Syria and Iran didn’t immediately respond to requests for comment on the June strike.

Creating a land corridor through Iraq and Syria is a key goal for Iran to bolster its defense against regional enemies, an IRGC official has told the Journal.

Iran usually transports weapons by air to its regional allies such as the Lebanese Hezbollah, but those consignments are easier for its foes to monitor and target than road shipments passing through villages and towns along with regular goods. Iran already transports some military goods overland but a secure corridor would allow it to move materiel on a larger scale.

The Iranian route across Iraq passes through bases previously used by the U.S. or its allies, including the H3 airfield, Ar-Rutbah base and Speicher air base, according to an intelligence official and an analyst, as well as small Iraqi towns including Akashat and Sabaa al Bour. Officials said they have observed weapons convoys moving through Iranian border crossings then to Baghdad and beyond.

While such a land bridge has long been a concern of many Western and Israeli officials, some aren’t convinced of its importance.

“The land bridge may bring in threatening stuff, but it’s either headed for a military facility in Syria or bound for a key route into Lebanon,” one security analyst who watches Syria said. “Either way, the Israel Defense Forces can still target the nodes and pipeline Iran uses.”

The Israeli strikes on Iranian positions are part of a two-pronged approach from Israeli Prime Minister Benjamin Netanyahu, who is also flexing political muscle to stymie Iran. Last week, ahead of Monday’s U.S.-Russia summit, he visited Mr. Putin in Moscow in a bid to enlist his help in pushing Iranian-backed forces further away from the Israel’s northern border.

Mr. Netanyahu also discussed Syria with Mr. Trump on Saturday, he said, adding that the president pledged U.S. support to protect Israel’s security interests.

Israeli leaders, however, know that a full withdrawal of Iranian forces from Syria is unrealistic and that Russia’s leverage over Iran is limited, analysts say.

“Russia doesn’t have the inclination or the ability to get Iran out of Syria. It doesn’t want to put more boots on the ground and it needs Iranian forces on the ground to win the war,” said Dmitri Trenin, director of the Moscow Carnegie Center, an independent think tank. “What is being discussed are the parameters of Iranian presence.”

Russia’s ministry of defense didn’t immediately respond to a request for comment.

After the meeting with Mr. Putin, Mr. Netanyahu told reporters Russia had pushed Iran-allied forces “tens of kilometers” away from the Israel-Syria border, according to Haaretz, an Israeli newspaper.

Iran is diplomatically isolated after seven years of supporting Mr. Assad’s atrocities and amid the meltdown of the Iran nuclear accord after the U.S. pulled out of it, said Meir Javedanfar, an Iranian-born analyst at the Interdisciplinary Center in Herzliya, Israel.

“Nobody is stopping Israel. Nobody is coming to Iran’s help.
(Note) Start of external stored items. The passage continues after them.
-- ==== Sys2Proof/Machine/Wire.lean ====
section
/-! DEFINITION. The wire frame (30_encoding.md R80 to R87), the command contracts a consumer applies to a held frame
(44_wire_commands.md R240 to R250), and the meanings of the wire-command rows, which "classify a byte already stored in
`rx_cmd` or `tx_cmd`" (R99) and add no behaviour to the block (log 11). -/

namespace Sys2Proof.Machine

/-- `XOR([L, C, P[0], ..., P[L-1]])` (R87). -/
def checksum (c : Byte) (p : List Byte) : Byte := xorBytes (BitVec.ofNat 8 p.length :: c :: p)

/-- A frame with direction byte `dir`, command `c` and payload `p` (R80). -/
def wireFrame (cfg : Config.Params) (dir c : Byte) (p : List Byte) : List Byte :=
  [cfg.pre1, cfg.pre2, dir, BitVec.ofNat 8 p.length, c] ++ p ++ [checksum c p]

/-- `Encode(C, P)` (41_encoder.md R140). -/
def encodeFrame (cfg : Config.Params) (c : Byte) (p : List Byte) : List Byte := wireFrame cfg cfg.dirTx c p

/-- The command byte GET_CONFIG (R240). -/
def wireGetConfig : Byte := 195

/-- The command byte SET_CONFIG (R240). -/
def wireSetConfig : Byte := 196

/-- The command byte GET_FIX (R240). -/
def wireGetFix : Byte := 197

/-- The command byte ECHO_TEST (R240). -/
def wireEchoTest : Byte := 198

/-- The meaning of a status byte; codes 4 to 255 have none (R246). -/
inductive StatusCode where
  | success | invalidFrequency | hardwareError | timeout
deriving DecidableEq, Repr

/-- R246. -/
def statusCode (b : Byte) : Option StatusCode :=
  match b.toNat with
  | 0 => some .success
  | 1 => some .invalidFrequency
  | 2 => some .hardwareError
  | 3 => some .timeout
  | _ => none

/-- A SET_CONFIG frequency is valid from 1 to 100 inclusive (R248). The block does not check it. -/
def frequencyValid (f : Byte) : Bool := decide (1 ≤ f) && decide (f ≤ 100)

/-- `DecodeU32BE` (R247). -/
def decodeU32BE (b0 b1 b2 b3 : Byte) : BitVec 32 := ((b0 ++ b1) ++ b2) ++ b3

/-- The request payloads of R241 to R244. -/
def requestGetConfig : List Byte := []

/-- See `requestGetConfig` (R242). -/
def requestSetConfig (frequency : Byte) : List Byte := [frequency]

/-- See `requestGetConfig` (R243). -/
def requestGetFix : List Byte := []

/-- See `requestGetConfig` (R244): `size` at payload byte 0 and `data` at payload bytes 1 to 32, so L = 33. -/
def requestEchoTest (size : Byte) (data : Vector Byte 32) : List Byte := size :: data.toList

/-- A request with its operands: the request column of R240. -/
inductive Request where
  /-- R241. -/
  | getConfig
  /-- R242. -/
  | setConfig (frequency : Byte)
  /-- R243. -/
  | getFix
  /-- R244. -/
  | echoTest (size : Byte) (data : Vector Byte 32)
deriving DecidableEq, Repr

/-- The command byte of a request (R240). -/
def requestCommand : Request → Byte
  | .getConfig => wireGetConfig
  | .setConfig _ => wireSetConfig
  | .getFix => wireGetFix
  | .echoTest _ _ => wireEchoTest

/-- The payload of a request (R240). -/
def requestPayload : Request → List Byte
  | .getConfig => requestGetConfig
  | .setConfig frequency => requestSetConfig frequency
  | .getFix => requestGetFix
  | .echoTest size data => requestEchoTest size data

/-- The frame of a request (R241 to R244). -/
def requestFrame (cfg : Config.Params) (r : Request) : List Byte := encodeFrame cfg (requestCommand r) (requestPayload r)

/-- The payload of the held frame as the host reads it, through the RX window. -/
def heldPayload (s : State) : List Byte :=
  (List.range s.rx.len.toNat).map fun i => rxView s (BitVec.ofNat 8 i)

/-- "in HOLD: RX_CMD == c, RX_LEN == n" (R241 to R243, R250). -/
def contractMet (s : State) (c n : Byte) : Bool :=
  held s && decide (heldByte s s.rx.cmd = c) && decide (heldByte s s.rx.len = n)

/-- A held GET_CONFIG response (R241). -/
def readGetConfig (s : State) : Option Response :=
  if contractMet s wireGetConfig 2 then some (.getConfig (rxView s 0) (rxView s 1)) else none

/-- A held SET_CONFIG response (R242). -/
def readSetConfig (s : State) : Option Response :=
  if contractMet s wireSetConfig 1 then some (.setConfig (rxView s 0)) else none

/-- A held GET_FIX response, accepted only with RX_CMD 0xC5 and RX_LEN 0x0A (R243, R247, R250). -/
def readGetFix (s : State) : Option Response :=
  if contractMet s wireGetFix 10 then
    some (.getFix (rxView s 0) (rxView s 1)
      (decodeU32BE (rxView s 2) (rxView s 3) (rxView s 4) (rxView s 5))
      (decodeU32BE (rxView s 6) (rxView s 7) (rxView s 8) (rxView s 9)))
  else none

/-- A held ECHO_TEST response (R244). No length is assumed (U7): `size` is the first payload byte and `data` the rest; a
response with no payload has no `size`. -/
def readEchoTest (s : State) : Option Response :=
  if held s && decide (heldByte s s.rx.cmd = wireEchoTest) then
    match heldPayload s with
    | [] => none
    | size :: data => some (.echoTest size data)
  else none

/-- "the echoed bytes are data[0 .. size-1]" (R244), as far as the response carries them. -/
def echoed (size : Byte) (data : List Byte) : List Byte := data.take size.toNat

/-- The report of classifying command byte `c` (R99, R245), with the held response read by its contract. -/
def wireReport (c : Byte) (response : Option Response) (s : State) : WireReport :=
  { command := c
    held := held s && decide (s.rx.cmd = c)
    loaded := decide (s.tx.cmd = c)
    response := response }

/-- Classifying a command byte moves nothing in the block and takes no cycle of it (R4; log 11). -/
def classified (c : Byte) (response : Option Response) (s : State) : State :=
  { s with wire := some (wireReport c response s) }

/-- CMD_GET_CONFIG (R241). -/
def execCmdGetConfig (s : State) : Host.Outcome State Fault Refusal :=
  .next (classified wireGetConfig (readGetConfig s) s)

/-- CMD_SET_CONFIG (R242). -/
def execCmdSetConfig (s : State) : Host.Outcome State Fault Refusal :=
  .next (classified wireSetConfig (readSetConfig s) s)

/-- CMD_GET_FIX (R243). -/
def execCmdGetFix (s : State) : Host.Outcome State Fault Refusal :=
  .next (classified wireGetFix (readGetFix s) s)

/-- CMD_ECHO_TEST (R244). -/
def execCmdEchoTest (s : State) : Host.Outcome State Fault Refusal :=
  .next (classified wireEchoTest (readEchoTest s) s)

/-- A command byte without a contract is classified like the others and has no response to read (R245). -/
def classifyOther (c : Byte) (s : State) : Host.Outcome State Fault Refusal := .next (classified c none s)

end Sys2Proof.Machine
end

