/-- SOFT_RESET takes precedence over everything else in its cycle (R118): whatever byte is offered and whether or not the
sink is ready, the next state is the reset state with both buffers kept (R293), and no event reaches `err`; a cycle that
transfers an unwritten byte apart, the model's choice (log 8). A hard reset takes precedence over it in the same way. Alone
in its cycle it is the row CTRL.SOFT_RESET. Ports and count as in log 15. -/
def Obligations.SoftResetOverridesItsCycle : Prop :=
  ∀ (s : State) (rest : List Input) (lo : BitVec 7) (c : CycleIn),
    exec (.ctrlSoftReset lo) s = .next { softReset s with
      out := ports (Config.writeReadData s.writes) s, writes := s.writes + 1 } ∧
    (s.inputs = .cycle c :: rest → c.host = some (hostWord true 0x000 (1#1 ++ lo)) →
      (c.rst = false → ¬ (c.txReady = true ∧ sendsUnwritten s = true) →
        step s = .next { softReset { s with inputs := rest } with
          out := ports (Config.writeReadData s.writes) s, writes := s.writes + 1 }) ∧
      (c.rst = true → step s = .next { hardReset { s with inputs := rest } with out := resetPorts s }))

/-! ## Receive transfers -/

/-- RX_BYTE in HUNT (R152): a candidate first preamble byte, or DESYNC. -/
def Obligations.HuntTakesOnlyTheFirstPreambleByte : Prop :=
  ∀ (s : State) (b : Byte), s.rx.state = .hunt →
    (b = s.cfg.pre1 → exec (.rxByteHunt b) s = .next { quietNext 0 s with
      rx := { s.rx with state := .pre2, sofQ := false, eofQ := false } }) ∧
    (b ≠ s.cfg.pre1 → exec (.rxByteHunt b) s = .next { quietNext 0 s with err := s.err ||| 0b00001 })

/-- RX_BYTE in PRE2 (R153): `P_PRE2` starts a frame, also where it equals `P_PRE1`; else DESYNC, and a `P_PRE1` is the new
scan start. -/
def Obligations.SecondPreambleByteStartsTheFrame : Prop :=
  ∀ (s : State) (b : Byte), s.rx.state = .pre2 →
    (b = s.cfg.pre2 → exec (.rxBytePre2 b) s = .next { quietNext 0 s with
      rx := { s.rx with state := .dir, acc := 0, idx := 0, sofQ := true, eofQ := false } }) ∧
    (b ≠ s.cfg.pre2 → b = s.cfg.pre1 → exec (.rxBytePre2 b) s = .next { quietNext 0 s with
      err := s.err ||| 0b00001 }) ∧
    (b ≠ s.cfg.pre2 → b ≠ s.cfg.pre1 → exec (.rxBytePre2 b) s = .next { quietNext 0 s with
      rx := { s.rx with state := .hunt, sofQ := false, eofQ := false }, err := s.err ||| 0b00001 })

/-- RX_BYTE in DIR and in CMD (R154, R156): captured unchecked; the direction byte does not enter the checksum. -/
def Obligations.DirectionAndCommandAreCapturedUnchecked : Prop :=
  ∀ (s : State) (b : Byte),
    (s.rx.state = .dir → exec (.rxByteDir b) s = .next { quietNext 0 s with
      rx := { s.rx with dir := b, state := .len, sofQ := false, eofQ := false } }) ∧
    (s.rx.state = .cmd → exec (.rxByteCmd b) s = .next { quietNext 0 s with
      rx := { s.rx with cmd := b, acc := s.rx.acc ^^^ b, idx := 0, sofQ := false, eofQ := false,
                        state := if s.rx.len = 0 then .csum else .data } })

/-- RX_BYTE in LEN (R155): captured and bounded; above `P_MAX_PAYLOAD` the frame ends with LEN_OVERFLOW. -/
def Obligations.LengthByteIsBounded : Prop :=
  ∀ (s : State) (b : Byte), s.rx.state = .len →
    (b ≤ s.cfg.maxPayload → exec (.rxByteLen b) s = .next { quietNext 0 s with
      rx := { s.rx with len := b, acc := s.rx.acc ^^^ b, state := .cmd, sofQ := false, eofQ := false } }) ∧
    (s.cfg.maxPayload < b → exec (.rxByteLen b) s = .next { quietNext 0 s with
      rx := { s.rx with len := b, acc := s.rx.acc ^^^ b, state := .hunt, result := .lenOverflow, sofQ := false,
                        eofQ := true }
      err := s.err ||| 0b00100 })

/-- RX_BYTE in DATA (R157): the byte is stored at `rx_idx` and every other buffer byte reads as before; that no state with
`rx_idx` beyond the capacity is treated apart is the model's choice (log 16), and no run reaches one. -/
def Obligations.PayloadByteIsStoredAtItsIndex : Prop :=
  ∀ (s : State) (b : Byte), s.rx.state = .data → ∃ m : Memory,
    exec (.rxByteData b) s = .next { quietNext 0 s with
      rx := { s.rx with buf := m, acc := s.rx.acc ^^^ b, idx := s.rx.idx + 1, sofQ := false, eofQ := false,
                        state := if s.rx.idx + 1 = s.rx.len then .csum else .data } } ∧
    (∀ j, m.read j = if j = s.rx.idx.toNat then some b else s.rx.buf.read j) ∧ (s.rx.buf.wf = true → m.wf = true)

/-- RX_BYTE in CSUM (R158): a match holds the frame, a mismatch discards it with CSUM_MISMATCH. -/
def Obligations.ChecksumByteDecidesTheFrame : Prop :=
  ∀ (s : State) (b : Byte), s.rx.state = .csum →
    (b = s.rx.acc → exec (.rxByteCsum b) s = .next { quietNext 0 s with
      rx := { s.rx with csum := b, state := .hold, result := .ok, sofQ := false, eofQ := true } }) ∧
    (b ≠ s.rx.acc → exec (.rxByteCsum b) s = .next { quietNext 0 s with
      rx := { s.rx with csum := b, state := .hunt, result := .csumMismatch, sofQ := false, eofQ := true }
      err := s.err ||| 0b00010 })

/-! ## Transmit transfers -/

/-- TX_BYTE in PRE1, PRE2 and DIR (R133 to R135): the port carries `P_PRE1`, `P_PRE2`, `P_DIR_TX` and only the state
moves; in LEN and CMD (R136, R137) the length and the command are sent and enter the checksum; `tx_len = 0` skips DATA. -/
def Obligations.HeaderIsSentFieldByField : Prop :=
  ∀ s : State,
    (s.tx.state = .pre1 → (ports 0 s).txData = s.cfg.pre1 ∧
      exec .txBytePre1 s = .next { quietNext 0 s with tx := { s.tx with state := .pre2 } }) ∧
    (s.tx.state = .pre2 → (ports 0 s).txData = s.cfg.pre2 ∧
      exec .txBytePre2 s = .next { quietNext 0 s with tx := { s.tx with state := .dir } }) ∧
    (s.tx.state = .dir → (ports 0 s).txData = s.cfg.dirTx ∧
      exec .txByteDir s = .next { quietNext 0 s with tx := { s.tx with state := .len } }) ∧
    (s.tx.state = .len → (ports 0 s).txData = s.tx.len ∧
      exec .txByteLen s = .next { quietNext 0 s with
        tx := { s.tx with acc := s.tx.acc ^^^ s.tx.len, state := .cmd } }) ∧
    (s.tx.state = .cmd → (ports 0 s).txData = s.tx.cmd ∧
      exec .txByteCmd s = .next { quietNext 0 s with
        tx := { s.tx with acc := s.tx.acc ^^^ s.tx.cmd, state := if s.tx.len = 0 then .csum else .data } })

/-- TX_BYTE in DATA (R138): payload byte `tx_idx` is sent and enters the checksum; an unwritten byte is a fault (U3). That no
state with `tx_idx` beyond the capacity is treated apart is the model's choice (log 16), and no run reaches one. -/
def Obligations.PayloadByteIsSentAndSummed : Prop :=
  ∀ s : State, s.tx.state = .data →
    (∀ b, s.tx.buf.read s.tx.idx.toNat = some b → (ports 0 s).txData = b ∧
      exec .txByteData s = .next { quietNext 0 s with
        tx := { s.tx with acc := s.tx.acc ^^^ b, idx := s.tx.idx + 1,
                          state := if s.tx.idx + 1 = s.tx.len then .csum else .data } }) ∧
    (s.tx.buf.read s.tx.idx.toNat = none → exec .txByteData s = .fault (.sendUnwritten s.tx.idx.toNat))

/-- TX_BYTE in CSUM (R139): the running checksum is sent, kept in `tx_csum`, and the encoder is idle. -/
def Obligations.ChecksumByteIsSentAndKept : Prop :=
  ∀ s : State, s.tx.state = .csum → (ports 0 s).txData = s.tx.acc ∧
    exec .txByteCsum s = .next { quietNext 0 s with tx := { s.tx with csum := s.tx.acc, state := .idle } }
Iran is very diplomatically vulnerable,” Mr. Javedanfar said. “You don’t see a single Arab country denouncing Israeli airstrikes.”

But Iranian leaders have repeatedly refused to heed to U.S. or Israeli threats, and maintain Iran is only in Syria and Iraq at the invitation of the respective governments.

“When they say they no longer need our military advisers, Iran will not hesitate to leave,” Ali Akbar Velayati, a senior adviser to Iran’s Supreme Leader Ayatollah Ali Khamenei, said Friday in Moscow after meeting Mr. Putin.